Aim of the task: Would you please retype, exactly, the lines of the listing below between the line with "theorem deviceValue_serialReceive_lt (n" and the line with "(hop : isStorageWrite op = false)", inclusive?

Information supplied:
☆ ☆ ☆
/-- No operation is bound at an odd address, at one at or above 0x100, or where the rows of the address have none (R84). -/
theorem ioSlot_bind_eq_none {α : Type} (field : IoSlot → Option α) {a : Word}
    (h : a.toNat % 2 = 1 ∨ 0x100 ≤ a.toNat ∨ ∀ r ∈ s.cfg.ioMap, r.addr = a → field r = none) :
    (s.ioSlot a).bind field = none := by
  cases hslot : s.ioSlot a with
  | none => rfl
  | some r =>
    unfold ioSlot at hslot
    split at hslot
    · next ha =>
      simp only [Config.isSlotAddress, Bool.and_eq_true, decide_eq_true_eq, beq_iff_eq] at ha
      have hrow := (h.resolve_left (by omega)).resolve_left (by omega)
      exact hrow r (List.mem_of_find?_eq_some hslot) (by simpa using List.find?_some hslot)
    · simp at hslot

theorem boundRead_of_find {a : Word} {r : IoSlot} {op : DeviceRead} (heven : a.toNat % 2 = 0) (hlow : a.toNat < 0x100)
    (hfind : s.cfg.ioMap.find? (fun r => r.addr == a) = some r) (hop : r.read = some op) :
    s.boundRead a = some op := by
  rw [boundRead, ioSlot_of_find heven hlow hfind]; exact hop

theorem boundWrite_of_find {a : Word} {r : IoSlot} {op : DeviceWrite} (heven : a.toNat % 2 = 0) (hlow : a.toNat < 0x100)
    (hfind : s.cfg.ioMap.find? (fun r => r.addr == a) = some r) (hop : r.write = some op) :
    s.boundWrite a = some op := by
  rw [boundWrite, ioSlot_of_find heven hlow hfind]; exact hop

theorem ioRead_unbound {a : Word} (h : s.boundRead a = none) : s.ioRead a = (0, s) := by
  simp [ioRead, h]

theorem ioRead_bound {a : Word} {op : DeviceRead} (h : s.boundRead a = some op) : s.ioRead a =
    (deviceValue op s.env.draws, s.setEnv { s.env with
      draws := s.env.draws + 1
      ioTrace := .read a op (deviceValue op s.env.draws) :: s.env.ioTrace }) := by
  simp [ioRead, h]

/-- The serial receive operation gives a byte (R89). -/
theorem deviceValue_serialReceive_lt (n : Nat) : (deviceValue .serialReceive n).toNat < 0x100 := by
  have := (Config.serialByte n).isLt
  simp [deviceValue]; omega

theorem deviceWrite_unbound {a : Word} (v : Word) (h : s.boundWrite a = none) : s.deviceWrite a v = s := by
  simp [deviceWrite, h]

theorem deviceWrite_bound {a : Word} {op : DeviceWrite} (v : Word) (h : s.boundWrite a = some op) :
    s.deviceWrite a v = (s.recordWrite a op v).sectorEffect op := by
  simp [deviceWrite, h]

/-- A write that is not the storage controller's is recorded and does nothing else to the core (R83). -/
theorem deviceWrite_not_storage {a : Word} {op : DeviceWrite} (v : Word) (h : s.boundWrite a = some op)
    (hop : isStorageWrite op = false) :
    s.deviceWrite a v = s.setEnv { s.env with ioTrace := .write a op v :: s.env.ioTrace } := by
  have hne : op ≠ .storageBufferAddress := by rintro rfl; simp [isStorageWrite] at hop
  simp [deviceWrite_bound v h, sectorEffect, recordWrite, hop, hne]

/-- A sector transfer counts a draw and changes nothing of the environment beside it (log 8). -/
theorem sectorEffect_env {op : DeviceWrite} (hop : isStorageWrite op = true) (u : State) :
    (u.sectorEffect op).env = { u.env with draws := u.env.draws + 1 } := by
  simp only [sectorEffect, hop, if_true]
  split <;> simp

@[simp] theorem sectorEffect_ioTrace (op : DeviceWrite) (u : State) :
    (u.sectorEffect op).env.ioTrace = u.env.ioTrace := by
  cases hop : isStorageWrite op with
  | true => rw [sectorEffect_env hop]
  | false => simp [sectorEffect, hop]

/-- A sector transfer changes memory and the environment only (R88). -/
theorem sectorEffect_frame (op : DeviceWrite) (u : State) (m : Memory) (e : Env) :
    ((u.sectorEffect op).setMem m).setEnv e = (u.setMem m).setEnv e := by
  unfold sectorEffect
  split
  · dsimp only
    split
    · rw [setMem_writeBytes]; rfl
    · rfl
  · rfl

/-- A sector written under the overlay: 512 bytes from its address on (R63, R88). -/
theorem readByte_writeSector (u : State) (a c : Word) (x : Vector Byte 512) : (u.writeBytes a x.toList).readByte c =
    if h : (c - a).toNat < 512 then
      if u.iplMode = true ∧ 0xE000 ≤ c.toNat then u.readByte c else x[(c - a).toNat]
    else u.readByte c := by
  rw [readByte_writeBytes _ _ _ _ (by simp), Vector.length_toList]
  simp only [writeRejected_eq_false_iff]
  generalize (c - a).toNat = k
  by_cases hk : k < 512 <;> by_cases hr : u.iplMode = true ∧ 0xE000 ≤ c.toNat <;> simp [hk, hr]

/-- Memory after a sector transfer: the sector's bytes from the buffer address on, where the overlay lets them through
(R63, R88). -/
theorem readByte_sectorEffect {op : DeviceWrite} (hop : isStorageWrite op = true) (u : State) (c : Word) :
    (u.sectorEffect op).readByte c = match Config.sectorTransfer u.env.draws with
      | none => u.readByte c
      | some x => if h : (c - u.env.storageBuffer).toNat < 512 then
          if u.iplMode = true ∧ 0xE000 ≤ c.toNat then u.readByte c else x[(c - u.env.storageBuffer).toNat]
        else u.readByte c := by
  simp only [sectorEffect, hop, if_true]
  cases Config.sectorTransfer u.env.draws with
  | none => rfl
  | some x => exact readByte_writeSector (u.setEnv _) u.env.storageBuffer c x

/-- At `IPL_DETACH` the detach follows the device write (R87; log 14). -/
theorem ioWrite_eq (a v : Word) : s.ioWrite a v =
    if s.cfg.iplDetach = some a then (s.deviceWrite a v).detachIpl else s.deviceWrite a v := rfl

/-- The detach changes no environment, so the record of the device write stands (R87). -/
theorem ioWrite_env (a v : Word) : (s.ioWrite a v).env = (s.deviceWrite a v).env := by
  rw [ioWrite_eq]; split <;> rfl

end State

theorem exec_ioIn {s : State} {rd : Reg} {port : Operand} (hport : s.TargetExecutes port) (hio : s.IoAllowed) :
    exec (.ioIn rd port) s = .next ((s.ioRead (s.effAddr port)).2.writeReg rd (s.ioRead (s.effAddr port)).1) := by
  have he : exec (.ioIn rd port) s = .next (s.withTarget port (inEffect rd)) := rfl
  rw [he, State.withTarget_of_targetExecutes hport, inEffect, State.ioForbidden_of_ioAllowed hio]
  rfl

theorem exec_ioOut {s : State} {rd : Reg} {port : Operand} (hport : s.TargetExecutes port) (hio : s.IoAllowed) :
    exec (.ioOut rd port) s = .next (s.ioWrite (s.effAddr port) (s.readReg rd)) := by
  have he : exec (.ioOut rd port) s = .next (s.withTarget port (outEffect rd)) := rfl
  rw [he, State.withTarget_of_targetExecutes hport, outEffect, State.ioForbidden_of_ioAllowed hio]
  rfl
☆ ☆ ☆
Answer to this problem:
theorem deviceValue_serialReceive_lt (n : Nat) : (deviceValue .serialReceive n).toNat < 0x100 := by
  have := (Config.serialByte n).isLt
  simp [deviceValue]; omega

theorem deviceWrite_unbound {a : Word} (v : Word) (h : s.boundWrite a = none) : s.deviceWrite a v = s := by
  simp [deviceWrite, h]

theorem deviceWrite_bound {a : Word} {op : DeviceWrite} (v : Word) (h : s.boundWrite a = some op) :
    s.deviceWrite a v = (s.recordWrite a op v).sectorEffect op := by
  simp [deviceWrite, h]

/-- A write that is not the storage controller's is recorded and does nothing else to the core (R83). -/
theorem deviceWrite_not_storage {a : Word} {op : DeviceWrite} (v : Word) (h : s.boundWrite a = some op)
    (hop : isStorageWrite op = false) :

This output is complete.